結論としては、tarで展開した場合はmetadataのみ書き込まれている(dataが書き込まれない)タイミングがある、ということですね。
今回の問題対応としてはtarでの展開shell scriptにて、展開先とは別名で展開、明示的にsync、展開先と展開したファイルのリネーム、といった手順を取る方向で行こうかと思います。
後学のため一点だけ追加で教えてください。
30秒ごとのチェックポイントでは必ずしもdataは書き込まれないと理解しました。
明示的にdataを書き込ませるためにはsyncする必要があるかと思いますが、明示的なsyncをしなかった場合にdataが書き込まれるタイミングはあり、どのタイミングで書き込むかを明示できるのでしょうか。それともいつかは書き込まれるが、それがいつになるかはわかならないとなるのでしょうか。(flushoncommitを追加しなかった場合)
at_dominique.m…
maezawa.toshihikoさん
マルティネです。
> 結論としては、tarで展開した場合はmetadataのみ書き込まれている(dataが書き込まれない)タイミングがある、ということですね。
はい。
> 今回の問題対応としてはtarでの展開shell scriptにて、展開先とは別名で展開、明示的にsync、展開先と展開したファイルのリネーム、といった手順を取る方向で行こうかと思います。
はい、それでいいと思います。
すべての node modules を展開するのであれば別のディレクトリに展開して、最後にディレクトリだけをリネームすればいいかもしれません。
(最近の util-linux 2.40 に入った「exch」コマンドですと二つのディレクトリを入れ替えることはできますので、そういうツールを使えると一時的に何もない問題もないですね。新しすぎて debian bookworm でまだ使えませんが、debian trixie か alpine 3.20 以上で使えます)
> 後学のため一点だけ追加で教えてください。
> 30秒ごとのチェックポイントでは必ずしもdataは書き込まれないと理解しました。
> 明示的にdataを書き込ませるためにはsyncする必要があるかと思いますが、明示的なsyncをしなかった場合にdataが書き込まれるタイミングはあり、どのタイミングで書き込むかを明示できるのでしょうか。それともいつかは書き込まれるが、それがいつになるかはわかならないとなるのでしょうか。(flushoncommitを追加しなかった場合)

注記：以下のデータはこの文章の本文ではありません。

/-- The first descriptor that passes is opened, and the slot is credited. -/
theorem exec_open_chooses {i : DIdx} (hs : Settled s) (hq : AtHead s ⟨slot, tag, .openWindow wtag wanted⟩ rest)
    (hl : s.su[slot].standing ≠ .limited) (hw : wanted.toNat < 16) (hv : visible s.su[slot].filters wtag = true)
    (hi0 : i ≠ 0) (hi : Passes (Search.begin s.su[slot] wtag (wanted.setWidth 4)) s.wt[i])
    (hmin : ∀ j : DIdx, j ≠ 0 → j < i → ¬ Passes (Search.begin s.su[slot] wtag (wanted.setWidth 4)) s.wt[j]) :
    exec (.openWindow none) s = .next
      { (s.credited slot).answered ⟨slot, tag, .openWindow wtag wanted⟩ rest .ok [s.wt[i].gen, BitVec.ofNat 8 i.val] with
        wt := s.wt.set i (Descriptor.addOpener slot (wanted.setWidth 4) s.wt[i]) } := by
  have hi1 : i.val ≠ 0 := fun e => hi0 (Fin.ext e)
  have hi255 := i.isLt
  refine exec_answers (q := ⟨slot, tag, .openWindow wtag wanted⟩) hs hq ?_ rfl rfl
  refine (carryOn_open_search hl hw hv 258).trans ?_
  have chooses := search_chooses (s := s.serving ⟨slot, tag, .openWindow wtag wanted⟩ rest)
    (r := InService.begin ⟨slot, tag, .openWindow wtag wanted⟩) (slot := slot) (tag := wtag) (wanted := wanted)
    (257 - i.val + 1) (i.val - 1) (Search.begin s.su[slot] wtag (wanted.setWidth 4)) (by show 1 + _ = _; omega) hi
    fun j hj hji => hmin j (begin_le.1 hj) hji
  rw [show 257 - i.val + 1 + (i.val - 1 + 1) = 258 by omega, handleBytes_eq] at chooses
  rw [chooses]
  rw [carryOn_ending (r := { InService.begin ⟨slot, tag, .openWindow wtag wanted⟩ with
    stage := .ending .ok [s.wt[i].gen, BitVec.ofNat 8 i.val] }) rfl rfl]
  exact endService_ok_serving (s := { s with wt := s.wt.set i (Descriptor.addOpener slot (wanted.setWidth 4) s.wt[i]) }) hq rfl _

/-- A search that nothing passes is answered with the furthest test that a candidate reached. -/
theorem exec_open_fails (hs : Settled s) (hq : AtHead s ⟨slot, tag, .openWindow wtag wanted⟩ rest)
    (hl : s.su[slot].standing ≠ .limited) (hw : wanted.toNat < 16) (hv : visible s.su[slot].filters wtag = true)
    (hn : ∀ j : DIdx, j ≠ 0 → ¬ Passes (Search.begin s.su[slot] wtag (wanted.setWidth 4)) s.wt[j]) :
    ∃ v : RunningVerdict,
      (v = .rights ↔ ∃ j : DIdx, j ≠ 0 ∧ Admits (Search.begin s.su[slot] wtag (wanted.setWidth 4)) s.wt[j]) ∧
      (v = .notFound ↔ ∀ j : DIdx, j ≠ 0 → ¬ Candidate (Search.begin s.su[slot] wtag (wanted.setWidth 4)) s.wt[j]) ∧
      (v = .notFound → exec (.openWindow none) s = .next
        (s.answered ⟨slot, tag, .openWindow wtag wanted⟩ rest .notFound [])) ∧
      (v ≠ .notFound → s.su[slot].score ≤ 247 → exec (.openWindow none) s = .next
        ((s.charged v.toCode slot none ⟨0, 0⟩ wtag.toNat).answered ⟨slot, tag, .openWindow wtag wanted⟩ rest v.toCode [])) := by
  obtain ⟨last, v, e, hrights, hnone⟩ := search_fails (s := s.serving ⟨slot, tag, .openWindow wtag wanted⟩ rest)
    (r := InService.begin ⟨slot, tag, .openWindow wtag wanted⟩) (slot := slot) (tag := wtag) (wanted := wanted) 3 254
    (Search.begin s.su[slot] wtag (wanted.setWidth 4)) rfl fun j hj => hn j (begin_le.1 hj)
  have start := (carryOn_open_search (tag := tag) (rest := rest) hl hw hv 258).trans e
  refine ⟨v, hrights.trans ?_, hnone.trans ?_, ?_, fun hne hscore => ?_⟩
  · rw [or_iff_right (by exact nofun)]
    exact exists_congr fun j => by rw [begin_le]
  · rw [and_iff_right (by rfl)]
    exact forall_congr' fun j => by rw [begin_le]
  · rintro rfl
    exact exec_answers (q := ⟨slot, tag, .openWindow wtag wanted⟩) hs hq
      (start.trans (failRequest_serving_neutral hq rfl (by decide) (.search last) 2)) rfl rfl
  · have violation : v.toCode.isViolation = true := by rw [← Bool.not_eq_false, v.toCode_eq.2.2.2]; exact hne
    exact exec_answers (q := ⟨slot, tag, .openWindow wtag wanted⟩) hs hq
      (start.trans (failRequest_serving_violation hq violation hscore (.search last) 2)) rfl rfl

/-- Settles O11, by the stage that answers the OPEN. -/
theorem openIsAnswered : Obligations.OpenIsAnswered := by
  unfold Obligations.OpenIsAnswered
  refine ⟨fun s slot tag wtag wanted rest i hs hq hl hw hv hi hmin => ?_, fun s slot tag wtag wanted rest hs hq =>
    ⟨fun hl => ?_, fun hl hw hscore => ?_, fun hl hw => ⟨fun hv => ?_, fun hv hn => ⟨fun hc => ?_, fun hc ha hscore => ?_,
      fun ha hscore => ?_⟩⟩⟩⟩
  · rw [exec_open_chooses hs hq hl hw hv hi.1 (passes_begin_iff.2 hi.2)
      fun j hj hji hp => hmin j hji ⟨hj, passes_begin_iff.1 hp⟩, addOpener_eq, BitVec.getLsbD_setWidth]
    rfl
  · refine exec_answers (q := ⟨slot, tag, .openWindow wtag wanted⟩) hs hq ?_ rfl rfl
    refine (carryOn_serving _ _ _ _).trans ((congrArg _ ?_).trans (failRequest_serving_neutral (h := Handle.null) (offset := 0)
      hq rfl (by decide) .begun _))
    exact if_pos hl
  · refine exec_answers (q := ⟨slot, tag, .openWindow wtag wanted⟩) hs hq ?_ rfl rfl
    refine (carryOn_open hl 258).trans ((congrArg _ ?_).trans (failRequest_serving_violation (h := Handle.null) (offset := 0)
      hq rfl hscore .checked _))
    show (match rightsOf wanted.toNat with | none => _ | some w => _) = _
    rw [rightsOf_eq_none (by omega)]
  · refine exec_answers (q := ⟨slot, tag, .openWindow wtag wanted⟩) hs hq ?_ rfl rfl
    have hidden := openClaim_hidden (s := s.servingAt ⟨slot, tag, .openWindow wtag wanted⟩ rest .checked) (slot := slot)
      (tag := wtag) hw (by rw [Bool.not_eq_true]; exact hv)
    exact (carryOn_open hl 258).trans ((congrArg _ hidden).trans (failRequest_serving_neutral hq rfl (by decide) .checked 257))
  all_goals
    obtain ⟨v, hrights, hnone, free, charged⟩ := exec_open_fails hs hq hl hw hv fun j hj hp => by
      obtain ⟨hc, ht, hlev, hr⟩ := passes_begin_iff.1 hp
      exact hn j ⟨⟨⟨hj, hc, ht⟩, hlev⟩, hr⟩
  · exact free (hnone.2 fun j hj h => hc j ⟨hj, (candidate_iff _ _).1 h⟩)
  · have isLevel : v = .level := by
      have hr : v ≠ .rights := fun h => by
        obtain ⟨j, hj, h⟩ := hrights.1 h
        obtain ⟨hc, hlev⟩ := (admits_iff _ _).1 h
        exact ha j ⟨⟨hj, hc⟩, hlev⟩
      have hnf : v ≠ .notFound := fun h => by
        obtain ⟨j, hj, hc⟩ := hc
        exact hnone.1 h j hj ((candidate_iff _ _).2 hc)
      cases v with
      | notFound => exact absurd rfl hnf
      | level => rfl
      | rights => exact absurd rfl hr
    subst isLevel
    exact charged (by decide) hscore
  · have isRights : v = .rights := by
      obtain ⟨j, ⟨hj, hc⟩, hlev⟩ := ha
      exact hrights.2 ⟨j, hj, (admits_iff _ _).2 ⟨hc, hlev⟩⟩
    subst isRights
    exact charged (by decide) hscore

end OpenService

end Sys2Proof.Machine

/-! Direct accesses, claim by claim (chapter 5): the checks, the resolution with the interlock's step, the translation. The four
kinds differ in the rights they need, in what a LIMITED slot comes to, in what follows a passing resolution and in their
bursts. -/

namespace Sys2Proof.Machine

「sync」コマンドはデータもちゃんと書き込んでいます。
sync コマンドにいくつかの使い方がありますので、そこだけご注意ください:
* sync file [...file]
(fsync の system call): そのファイルやディレクトリの内容をディスクに保存する。こちらの使い方ですと編集したすべてのファイルとディレクトリをリストする必要があります。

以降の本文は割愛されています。